Which lines of the entries contain the string "bits"? Copy each of them.

━━━━━ Available records ━━━━━

-- ==== Sys2Proof/Certificates/Slice0/Obligations.lean ====
section
/-! DEFINITION. The statements about the part, for the provers. `decode`, an encoder and a program are not asked of a
block; every statement is about one command, one operation or one step. -/

open Sys2Proof Sys2Proof.Machine

/-! ## The step -/

/-- A step takes the command at the front of the queue, with the rest of the queue left waiting (95, "each whole and
indivisible"). -/
def Obligations.StepRunsTheFrontCommand : Prop :=
  ∀ (c : Instr) (rest : List Instr) (s : State),
    step { s with pending := c :: rest } = exec c { s with pending := rest }

/-- With no command waiting, the clock ticks (the model's choice, log 1): the timers of both lines count down to 0, a running
capture counter counts as R98 says, and a running width counter counts up to 16,383 (R99). Nothing else changes. -/
def Obligations.IdleStepIsOneTick : Prop :=
  ∀ s : State, s.pending = [] →
    ∃ t, step s = .next t ∧
      (∀ X,
        (t.eng X).cycleTimer = (s.eng X).cycleTimer - 1 ∧ (t.eng X).slotTimer = (s.eng X).slotTimer - 1 ∧
        ((s.eng X).ranging.running = false →
          (t.eng X).ranging.count = (s.eng X).ranging.count ∧ (t.eng X).ranging.overflow = (s.eng X).ranging.overflow) ∧
        ((s.eng X).ranging.running = true →
          ((s.eng X).ranging.count < 8191 → (s.eng X).ranging.overflow ≤ 3 →
            (t.eng X).ranging.count = (s.eng X).ranging.count + 1 ∧
              (t.eng X).ranging.overflow = (s.eng X).ranging.overflow) ∧
          ((s.eng X).ranging.count = 8191 → (s.eng X).ranging.overflow < 3 →
            (t.eng X).ranging.count = 0 ∧ (t.eng X).ranging.overflow = (s.eng X).ranging.overflow + 1) ∧
          ((s.eng X).ranging.count = 8191 → (s.eng X).ranging.overflow = 3 →
            (t.eng X).ranging.count = 8191 ∧ (t.eng X).ranging.overflow = 3)) ∧
        (t.eng X).ranging.width =
          (if (s.eng X).ranging.widthRunning = true then min 16383 ((s.eng X).ranging.width + 1)
           else (s.eng X).ranging.width) ∧
        (t.eng X).joinRx =
          ((s.eng X).joinRx.map fun r => if r.bits = none then { r with width := min 16383 (r.width + 1) } else r) ∧
        t.eng X =
          { s.eng X with
            cycleTimer := (t.eng X).cycleTimer, slotTimer := (t.eng X).slotTimer, joinRx := (t.eng X).joinRx
            ranging := { (s.eng X).ranging with
              count := (t.eng X).ranging.count, overflow := (t.eng X).ranging.overflow
              width := (t.eng X).ranging.width } }) ∧
      t = { s with lineA := t.lineA, lineB := t.lineB }

/-- No command is refused, none faults, and none touches the commands that wait. -/
def Obligations.CommandsCompleteAndKeepTheQueue : Prop :=
  ∀ (c : Instr) (s : State), ∃ t, exec c s = .next t ∧ t.pending = s.pending

/-! ## Resets -/

/-- The state after a cold reset has every safety invariant. -/
def Obligations.ResetStateIsSafe : Prop :=
  State.reset.GatesOrderly ∧ State.reset.LatchHasCause ∧ State.reset.CapsLowest ∧ State.reset.OutboxBounded ∧
    State.reset.AsksOrderly ∧ State.reset.RestingContextsFree ∧ State.reset.OneContextEach ∧
    State.reset.UncertaintyBounded ∧ State.reset.AssignsBounded ∧ State.reset.QueueOrderly ∧
    State.reset.NoTraceOfFreeSlots ∧ State.reset.SourcesPresent ∧ State.reset.UnitsOrderly

/-- COLD_RESET (R20, R22, R62, R78, R96, R98, R119, R120, R136, R164, R172, R176): every block takes its cold-reset
values, the latch and the PIN cause come from ESTOP, the rate code from the straps, and STARTED (cold) is the one notice.
The pins keep their levels. The fields of a FREE record are the model's (log 9). -/
def Obligations.ColdResetValues : Prop :=
  ∀ (b1 b0 : Bool) (s : State), ∃ t, exec (.coldReset b1 b0) s = .next t ∧
    (∀ i, t.car i = Car.free ∧ (t.car i).present = false) ∧ t.wayOrder = [] ∧
    (∀ l : Fin 8, t.queue[l] = []) ∧ t.poolInUse = 0 ∧
    (∀ g, t.gate g = { source := .none, credit := 0, banking := false, placement := .tail, hold := [] }) ∧
    (∀ z, t.zone z = { lo := 0, hi := 1, cap := 254, enabled := false }) ∧
    t.way =
      { braking := 50, reaction := 15, margin := 50, carLength := 80, hysteresis := 4, radius := 300, motion := 2,
        askTimeout := 20 } ∧
    t.asks = [] ∧ t.admission = .closed ∧
    t.halt =
      { latch := s.halt.estop, pin := s.halt.estop, request := false, mode := .immediate, estop := s.halt.estop } ∧
    (∀ X,
      (t.eng X).state = .off ∧ (t.eng X).plan = { polls := 12, commands := 6, joins := 2, slotLen := 40 } ∧
      (t.eng X).params =
        { length := 30000, vf := 880, latency := 0, halfWidth := 300, guardTicks := 128, widthTol := 120, rangeTol := 20,
          shift := 2, vmax := 80, lostLimit := 8, cadence := 16, quietLimit := 32, deepDelay := 3 } ∧
      (t.eng X).staged = none ∧ (t.eng X).cycle = 0 ∧ (t.eng X).slot = .none ∧ (t.eng X).joinOpen = false ∧
      (t.eng X).idle = 0 ∧ (t.eng X).breakPending = false ∧ (t.eng X).restartPending = false ∧
      t.seat X = none ∧ (t.eng X).restOut = true ∧ (t.eng X).gainOut = 8 ∧
      (t.eng X).ranging = Ranging.idle ∧ (∀ k, t.context X k = Ctx.free) ∧ (t.eng X).faultIn = (s.eng X).faultIn) ∧
    t.link =
      { held := [], damaged := false, complete := [], rejected := 0, reply := none,
        outbox :=
          [.started false (2 * b1.toNat + b0.toNat) s.halt.estop (if s.halt.estop then .pin else .none)],
        overflow := false, mask := 511#9, rate := 2 * b1.toNat + b0.toNat, sending := none } ∧
    t.pending = s.pending ∧ t.choices = s.choices

/-- RESTART (R21, R22, R62, R78, R96, R146, R164, R172, R175): what it clears, what it keeps, and the notices, in order:
the LINE_STATEs, then (behind the reply) STARTED (warm). The fields of a FREE record are the model's (log 9). -/
def Obligations.RestartClearsAndKeeps : Prop :=
  ∀ (tag : Nat) (s : State), s.Takes 0x18 tag [] → ∃ t, exec .restart s = .next t ∧
    (∀ i, t.car i = Car.free) ∧ (∀ l : Fin 8, t.queue[l] = []) ∧ t.asks = [] ∧
    (∀ g, t.gate g = { s.gate g with credit := 0, hold := [] }) ∧
    (∀ X,
      (t.eng X).state = .off ∧ (t.eng X).staged = none ∧ (t.eng X).cycle = 0 ∧ (t.eng X).idle = 0 ∧
      (t.eng X).slot = .none ∧ (t.eng X).joinOpen = false ∧ (t.eng X).breakPending = false ∧ (t.eng X).restartPending = false ∧
      (t.eng X).burst = none ∧ (t.eng X).poll = none ∧ (t.eng X).ranging = Ranging.idle ∧
      (∀ k, t.context X k = Ctx.free) ∧ (t.eng X).params = (s.eng X).params ∧ (t.eng X).plan = (s.eng X).plan ∧
      (t.eng X).faultIn = (s.eng X).faultIn) ∧
    s.SettingsKept t ∧ t.halt = s.halt ∧
    (let stopped :=
        (if s.lineA.state = .off then [] else [Notice.lineState .A .off])
          ++ if s.lineB.state = .off then [] else [Notice.lineState .B .off]
      let before := stopped.filter fun n => s.link.mask.getLsbD n.bit
      let started :=
        [Notice.started true s.link.rate s.halt.latch (causesOf s.halt.pin s.halt.request)].filter fun n =>
          s.link.mask.getLsbD n.bit
      t.link =
        { s.link with
          complete := s.link.complete.tail
          outbox := before ++ started
          overflow := s.link.overflow || !s.link.outbox.isEmpty
          reply := some { frame := replyFrame 0x18 tag .done [], ahead := before.length } })

/-! ## The link -/

/-- A command whose event cannot occur in the state leaves the part as it is (the model's choice, log 2). Slots come in the
order of the plan (R29, R31): a slot starts, a slot ends or a cycle ends only in its turn on a line in service; a burst
completes only when one of its kind is in progress; an edge, a level or a window end acts only where a slot listens for it; a
frame is taken only while the reply holder is empty and a complete frame waits, and by the row of its own kind. -/
def Obligations.OutOfTurnCommandsChangeNothing : Prop :=
  (∀ (X : LineId) (s : State),
    let e := s.eng X
    let P := e.plan.polls
    let C := e.plan.commands
    let J := e.plan.joins
    let pollsDone := (e.slot = .mark ∧ P = 0) ∨ ∃ j, e.slot = .poll j ∧ P ≤ j ∧ e.slotOver = true
    let commandsDone := (pollsDone ∧ C = 0) ∨ ∃ j, e.slot = .command j ∧ C ≤ j
    let joinsDone := (commandsDone ∧ J = 0) ∨ ∃ j, e.slot = .join j ∧ J ≤ j ∧ e.slotOver = true
    (∀ k, s.nextSlot X = some (.poll k) ↔ s.inService X = true ∧ k ≤ P ∧ ((e.slot = .mark ∧ k = 1) ∨
      ∃ j, e.slot = .poll j ∧ e.slotOver = true ∧ k = j + 1)) ∧
    (∀ k, s.nextSlot X = some (.command k) ↔ s.inService X = true ∧ k ≤ C ∧ ((pollsDone ∧ k = 1) ∨
      ∃ j, e.slot = .command j ∧ k = j + 1)) ∧
    (∀ k, s.nextSlot X = some (.join k) ↔ s.inService X = true ∧ k ≤ J ∧ ((commandsDone ∧ k = 1) ∨
      ∃ j, e.slot = .join j ∧ e.slotOver = true ∧ k = j + 1)) ∧
    (s.cycleDone X = true ↔ s.inService X = true ∧ joinsDone) ∧
    ((∀ k, s.nextSlot X ≠ some (.poll k)) → exec (.pollSlotStart X) s = .next s) ∧
    ((∀ k, s.nextSlot X ≠ some (.command k)) → exec (.commandSlotStart X) s = .next s) ∧
    ((∀ k, s.nextSlot X ≠ some (.join k)) → exec (.joinSlotStart X) s = .next s) ∧
    (s.cycleDone X = false → exec (.cycleEnd X) s = .next s) ∧
    (∀ w bits,
      (s.inService X = false ∨ e.slotOver = true ∨ (∀ k, e.slot ≠ .poll k) → exec (.pollSlotEnd X w bits) s = .next s) ∧
      (s.inService X = false ∨ e.slotOver = true ∨ (∀ k, e.slot ≠ .join k) → exec (.joinSlotEnd X w bits) s = .next s))) ∧
  (∀ (X : LineId) (s : State),
    let e := s.eng X
    let kind := e.burst.map (·.kind)
    (kind ≠ some .mark → exec (.markBurstComplete X) s = .next s) ∧
    ((∀ w, kind ≠ some (.poll w)) ∨ e.poll = none → exec (.pollBurstComplete X) s = .next s) ∧
    ((∀ w, kind ≠ some (.drive w)) → (∀ w, kind ≠ some (.poll (some w))) ∨ e.poll = none →
      exec (.driveWordSent X) s = .next s) ∧
    (kind ≠ some .text → exec (.textFragmentSent X) s = .next s) ∧
    (kind ≠ some .assign → exec (.assignSent X) s = .next s) ∧
    (e.ranging.running = false ∨ (∀ q, e.poll = some q → q.windowOpen = false) →
      ∀ ticks, exec (.replyEdgeCapture X ticks) s = .next s) ∧
    ((∀ q, e.poll = some q → q.windowOpen = false) → exec (.replyWindowEnd X) s = .next s) ∧
    (e.poll = none ∨ e.ranging.captured = none ∨ e.ranging.level ≠ none →
      ∀ level, exec (.levelReport X level) s = .next s) ∧
    (e.poll = none ∨ e.ranging.captured = none ∨ e.ranging.body ≠ none → (∀ n, e.joinRx ≠ some { width := n, bits := none }) →
      ∀ w bits, exec (.burstTrailingEdge X w bits) s = .next s) ∧
    (e.listening = false ∨ e.joinRx ≠ none → exec (.joinEdge X) s = .next s) ∧
    (e.faultIn = true → exec (.faultInputSet X) s = .next s)) ∧
  ∀ (c : Instr) (s : State),
    (s.link.sending ≠ none ∨ (s.link.reply = none ∧ s.link.outbox = []) → exec .frameSendStart s = .next s) ∧
    (s.link.sending = none → exec .frameSendEnd s = .next s) ∧
    (requestKind c ≠ none ∨ c = .unknownKindFrame → s.link.reply ≠ none ∨ s.link.complete = [] → exec c s = .next s) ∧
    (∀ tag m, m.toNat ≤ 1 →
      (s.TakesFrame { kind := 0x15, tag := tag, payload := [1#8, m] } → exec .allStopStop s = .next s) ∧
      (s.TakesFrame { kind := 0x15, tag := tag, payload := [0#8, m] } → exec .allStopMode s = .next s)) ∧
    ∀ (k : Nat) (f : Frame), s.TakesFrame f →
      (requestKind c = some k → f.kind ≠ k → exec c s = .next s) ∧
      (c = .unknownKindFrame → 1 ≤ f.kind → f.kind ≤ 0x18 → exec c s = .next s)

━━━━━

■ Exercise response:
          ((s.eng X).joinRx.map fun r => if r.bits = none then { r with width := min 16383 (r.width + 1) } else r) ∧
    (∀ w bits,
      (s.inService X = false ∨ e.slotOver = true ∨ (∀ k, e.slot ≠ .poll k) → exec (.pollSlotEnd X w bits) s = .next s) ∧
      (s.inService X = false ∨ e.slotOver = true ∨ (∀ k, e.slot ≠ .join k) → exec (.joinSlotEnd X w bits) s = .next s))) ∧
    (e.poll = none ∨ e.ranging.captured = none ∨ e.ranging.body ≠ none → (∀ n, e.joinRx ≠ some { width := n, bits := none }) →
      ∀ w bits, exec (.burstTrailingEdge X w bits) s = .next s) ∧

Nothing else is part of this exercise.